The team also set up courses and seminars using live webcasts and streaming video, where participants could pose questions in real time, during the live sessions, or via a blog after the streaming sessions. These were more successful.
The team also set up the ITHANET Portal for the central collection of data and easier communication of breaking news and events about the disease, and that remains live today.

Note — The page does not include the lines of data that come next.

-- ==== Sys2Proof/Machine/RegMap.lean ====
section
/-! DEFINITION. RegMap.lean: the registers of the window as the register tables of the spec give them (name, offset,
instances, and per field its bits, access code of Table 00-3, reset value and legal values). A field whose reset comes
from the Idolob image, the Logbook, the fuses or training stands at 0 until that source is read (notes/assumptions/6). -/

namespace Sys2Proof.R

/-- The access codes of Table 00-3 (R10). -/
inductive Acc where
  | ro | rw | wo | w1c | w1s | rwf | ros
deriving DecidableEq, Repr

/-- A register: its window address, the instances of its block (lane, channel, port) and its own index (offset + s2 × k);
`banked` marks the index registers of Table 17-3 (R456). -/
structure Reg where
  addr : Nat
  n1 : Nat
  s1 : Nat
  n2 : Nat
  s2 : Nat
  banked : Bool
deriving DecidableEq, Repr

/-- A field: its register, low bit, width, access code, reset value and, for an enumerated or bounded field, the values
that are not reserved (inclusive ranges; none: every value). -/
structure Fld where
  reg : Reg
  lo : Nat
  w : Nat
  acc : Acc
  reset : Nat
  legal : List (Nat × Nat)
deriving DecidableEq, Repr

/-- The window address of instance i, index k of a register. -/
def Reg.at (r : Reg) (i k : Nat) : Nat := r.addr + i * r.s1 + k * r.s2

/-- The instance and index that a window address selects in a register. -/
def Reg.locate (r : Reg) (a : Nat) : Option (Nat × Nat) :=
  if a < r.addr then none
  else
    let d := a - r.addr
    let i := if r.s1 = 0 then 0 else d / r.s1
    let d := if r.s1 = 0 then d else d % r.s1
    let k := if r.s2 = 0 then 0 else d / r.s2
    let d := if r.s2 = 0 then d else d % r.s2
    if d = 0 ∧ i < r.n1 ∧ k < r.n2 then some (i, k) else none

/-- The key under which the register file holds a field. -/
def Fld.key (f : Fld) (i k : Nat) : Nat := f.reg.at i k * 32 + f.lo

/-- The value is not a reserved encoding of the field (R13). -/
def Fld.ok (f : Fld) (v : Nat) : Bool := f.legal.isEmpty || f.legal.any fun (a, b) => a ≤ v ∧ v ≤ b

The forums, in particular, were very popular and led to many fruitful exchanges about particular, or very rare, cases of the disease.
Finally, in a continuation of the ITHANET project, a wiki and database have been set up which, over time, will integrate all the data, terminology, protocols and guidelines to identify and treat particular instances of thalassaemias.
Accelerated learning
"We really learned a lot during the project," Lederer relates. "[One time] we got all the experts together to discuss the way forward, and talk quickly went from e-Infrastructure to all sorts of different research projects they could set up."
That sort of face-to-face exchange and networking is important, suggests Lederer, but it would not have been be possible without the the virtual interaction made possible by ITHANET, stimulating the use of available and emerging e-Infrastructure technologies.
The enthusiasm of the participants demonstrated that there is a need and a real value in providing exactly the kinds of infrastructure that ITHANET developed. It underlined the value of a 'networked expertise' paradigm, where the most learned in a particular topic hold a global conversation from wherever they are located in the world.
Pioneering and ambitious
The ITHANET project was a pioneering and ambitious attempt to put that paradigm into practical use for a relatively obscure disease in very challenging circumstances, where often the fundamental infrastructure and familiarity with technology is missing.
But its success demonstrated that these types of networks have enormous potential. ITHANET's work could be applied not only to any haemoglobinopathy, but to any disease. It is even a potential early start towards cheaper, very large-scale epidemiological studies.
Epidemiological studies are invaluable, but they are enormously expensive to run and require huge cohorts to reveal real trends. Ultimately, projects like ITHANET could be the precursor to population-wide epidemiological studies using digital patient records, case notes and research.
ITHANET developed and executed a very ambitious programme and learned many of the fundamental lessons. In the process, it offered a tantalising glimpse of a very compelling future.
The ITHANET project received funding from the Sixth Framework Programme for electronic infrastructure development and is presently maintained with funding from the Research Promotion Foundation of Cyprus.